/-- A lane's private store, complete at once (07 R129), in the L1 that holds the lane's private lines (13 R281). -/
def State.storePriv (s : State) (w : Thread) (e : Entry) (lane : Nat) (a : DWord) (pa : Nat) (nib : Option Bool) (bs : List Byte) :
    State :=
  let put := s.storePrivate w e.gstep (s.gkey w lane) (s.privAddr w lane a.toNat) pa
  match nib, bs with
  | some h, b :: _ => put [mergeNib ((s.privRead w pa 1).headD 0#8) h b.toNat]
  | some _, [] => s
  | none, _ => put bs

/-- A pending write of a lane. -/
def laneWrite (s : State) (w : Thread) (step : Word) (sz : Size) (rule : Rule) (fsum : Bool) (c : VReg) (stf : Option Nat)
    (lane : Nat) (a : DWord) (pa order : Nat) (strict : Bool) : PWrite :=
  { step := step, va := (byteAddr sz a).toNat, pa := pa, nib := if sz = .b4 then some (a.getLsbD 0) else none
    data := storeBytes w sz c lane, rule := rule, sum := sumTyOf rule sz fsum, w := ⟨s.gkey w lane, 0, 0⟩, stf := stf
    order := order, die := w.die, strict := strict }

/-- Perform the stores of lanes, in ascending lane. -/
def State.performStores (s : State) (w : Thread) (e : Entry) (sz : Size) (rule : Rule) (fsum : Bool) (c : VReg)
    (stf : Option Nat) (l : List (Nat × DWord × StDest)) : State :=
  l.foldl (fun s x =>
    match x.2.2 with
    | .priv pa => s.storePriv w e x.1 (byteAddr sz x.2.1) pa (if sz = .b4 then some (x.2.1.getLsbD 0) else none) (storeBytes w sz c x.1)
    | .global pa leaf =>
      let p := laneWrite s w e.gstep sz rule fsum c stf x.1 x.2.1 pa s.uid (s.strictAt w leaf)
      { s with uid := s.uid + 1 }.modGrid w.grid fun g => { g with pend := g.pend ++ [p] }
    | .stash o =>
      let p := laneWrite s w e.wstep sz rule fsum c stf x.1 x.2.1 o s.uid (s.strict w.ctx)
      { s with uid := s.uid + 1 }.modGroup w.group fun q => { q with pend := q.pend ++ [p] }) s

/-- Entries that a lane's store to a CELL page reserves (11 Table 11.4). -/
def cellEntries (sz : Size) : Nat := if sz = .b128 then 2 else 1

/-- The translations of a store can be had, and a private one, which completes at once, reaches its line (22 R337). -/
def State.storeReached (s : State) (w : Thread) (sp : Space) (sz : Size) (lane : Nat) (a : DWord) : Bool :=
  match sp with
  | .stash => true
  | .priv => s.privReached w (s.privAddr w lane (byteAddr sz a).toNat) sz.bytes
  | .global | .window => s.walkReached w.mmu w.ctx (byteAddr sz a)

/-- The ranges that a store's lanes touch. -/
def State.storeSpans (s : State) (w : Thread) (sp : Space) (sz : Size) (l : List (Nat × DWord × StDest)) : List (Nat × Nat) :=
  match sp with
  | .stash => []
  | .priv => l.map fun x => ((s.privAddr w x.1 (byteAddr sz x.2.1).toNat).toNat, sz.bytes)
  | .global | .window => l.map fun x => ((byteAddr sz x.2.1).toNat, sz.bytes)

/-- The checks and reservations of a store, then `k` with the state that holds them and each lane's destination. -/
def storeChecked (s : State) (t : Nat) (w : Thread) (e : Entry) (c : Clause) (sp : Space) (sz : Size) (rule : Rule)
    (ls : List Nat) (addr : Nat → DWord) (k : State → List (Nat × DWord × StDest) → Out) : Out :=
  if !(ls.all fun l => s.storeReached w sp sz l (addr l)) then .next (s.stallHere t w)
  else
  let rs := ls.map fun l => (l, s.storeLane w sp sz l (addr l))
  match firstCause (laneErrs rs) with
  | some (tr, l) => .next (s.trapAt t w c tr l)
  | none =>
    let ok := (laneOks rs).map fun x => (x.1, addr x.1, x.2)
    let n := if sp = .global then ok.length * cellEntries sz else 0
    let r := if sp = .priv then 0 else s.anyRecords w rule ok.length
    if r ≠ 0 ∧ s.ringOpen w.die .resolution = false then .next (s.stallHere t w)
    else match s.reserveTrap w n r (addr (ls.headD 0)) (maskOf ls) with
    | some tr => .next (s.trapHere t w c tr)
    | none =>
      let s := if sp = .global then s.reserveGlobal w e.gstep n r else s.reserveStash w e.wstep r
      k (s.touched w (s.storeSpans w sp sz ok)) ok

/-- ST (07 R129 to R133). -/
def execSt (sz : Size) (sp : Space) (rule : Rule) (fsum : Bool) (g : Guard) (a : StBase) (b : Off) (c : VReg) (s : State) :
    Out :=
  issue (.st sz sp rule fsum g a b c) s fun s t w e k =>
    let ls := lanesOf (active w e g)
    let addr := fun l => a.value w l + BitVec.ofNat 64 (b.value w l)
    storeChecked s t w e k sp sz rule ls addr fun s ok =>
      .next ((s.performStores w e sz rule fsum c none ok).retire t w e)

/-- STF (07 R134): its destinations are pending until the close of the step that it joins. -/
def execStf (sz : Size) (stash : Bool) (rule : Rule) (q : Bool) (g : Guard) (d : VReg) (a : StBase) (b : Off) (c : VReg)
    (s : State) : Out :=
  issue (.stf sz stash rule q g d a b c) s fun s t w e k =>
    let m := active w e g
    let sp := if stash then Space.stash else Space.global
    let addr := fun l => a.value w l + BitVec.ofNat 64 (b.value w l)
    storeChecked s t w e k sp sz rule (lanesOf m) addr fun s ok =>
      let u := s.uid
      let s := ({ s with uid := u + 1 }).performStores w e sz rule false c (some u) ok
      let o : Op := { uid := u, flag := (k.flag q).getD 0, regs := (List.range sz.regs).map (d.toNat + ·), sreg := none
                      kind := .stf (!stash) (if stash then e.wstep else e.gstep) d.toNat (sz == .b64) m, far := [], since := s.time }
      .next (s.retire t (w.addOp o) e)

/-! ## STL (07 R136) -/

/-- Lanes 8m + j of an octet that take part. -/
def octetOf (ls : List Nat) (m : Nat) : List Nat := ls.filter fun l => l / 8 == m

/-- An octet on TWIN pages covers one aligned line. -/
def octetWhole (ls : List Nat) (addr : Nat → DWord) (m : Nat) : Bool :=
  (octetOf ls m).length == 8 && decide ((addr (8 * m)).toNat % 128 = 0)
    && (octetOf ls m).all fun l => addr l == addr (8 * m) + BitVec.ofNat 64 (16 * (l - 8 * m))

/-- The page of a lane's store is a TWIN page. -/
def onTwin (x : Nat × Except LaneErr (Nat × DWord)) : Bool :=
  match x.2 with
  | .ok (_, leaf) => leafTwin leaf
  | .error _ => false

/-- FAULTMASK of TWIN_PARTIAL names every lane of an octet (07 R136); an ember's trap names its own lane alone (08 R184). -/
def octetMask (w : Thread) (i : TrapInfo) : TrapInfo :=
  if i.cause = .twinPartial ∧ w.ember = none then
    { i with mask := maskOf ((List.range 128).filter fun l => (lanesOf i.mask).any fun k => k / 8 == l / 8) }
  else i

/-- Each lane's destination, with TWIN_PARTIAL for the lanes of an octet that meets a TWIN page and is not whole. -/
def State.stlLanes (s : State) (w : Thread) (ls : List Nat) (addr : Nat → DWord) :
    List (Nat × Except LaneErr (Nat × DWord)) :=
  let rs := ls.map fun l => (l, s.globalLane w .b128 (addr l) .write)
  rs.map fun x =>
    let m := x.1 / 8
    if (rs.any fun y => y.1 / 8 == m && onTwin y) && (w.ember.isSome || !octetWhole ls addr m) then
      match x.2 with
      | .ok _ => (x.1, .error ⟨.twinPartial, addr x.1, addr x.1⟩)
      | .error e => (x.1, .error e)
    else x

/-- Perform an STL: CELL lanes store 16 bytes each; the lowest lane of each TWIN octet writes its line. -/
def State.performStl (s : State) (w : Thread) (e : Entry) (rule : Rule) (c : VReg) (det : Bool)
    (l : List (Nat × DWord × Nat × DWord)) : State :=
  l.foldl (fun s x =>
    let (lane, a, pa, leaf) := x
    if leafTwin leaf then
      if lane % 8 = 0 then
        s.twinWrite pa det { grid := w.grid, step := e.gstep, va := a.toNat
                             data := (List.range 8).flatMap fun j => storeBytes w .b128 c (lane + j)
                             rule := rule, w := ⟨s.gkey w lane, 0, 0⟩, die := w.die }
      else s
    else
      let p := laneWrite s w e.gstep .b128 rule false c none lane a pa s.uid (s.strictAt w leaf)
      { s with uid := s.uid + 1 }.modGrid w.grid fun g => { g with pend := g.pend ++ [p] }) s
________________________
Examine the records and pull out every line where the string "twinPartial" occurs.

  if i.cause = .twinPartial ∧ w.ember = none then
      | .ok _ => (x.1, .error ⟨.twinPartial, addr x.1, addr x.1⟩)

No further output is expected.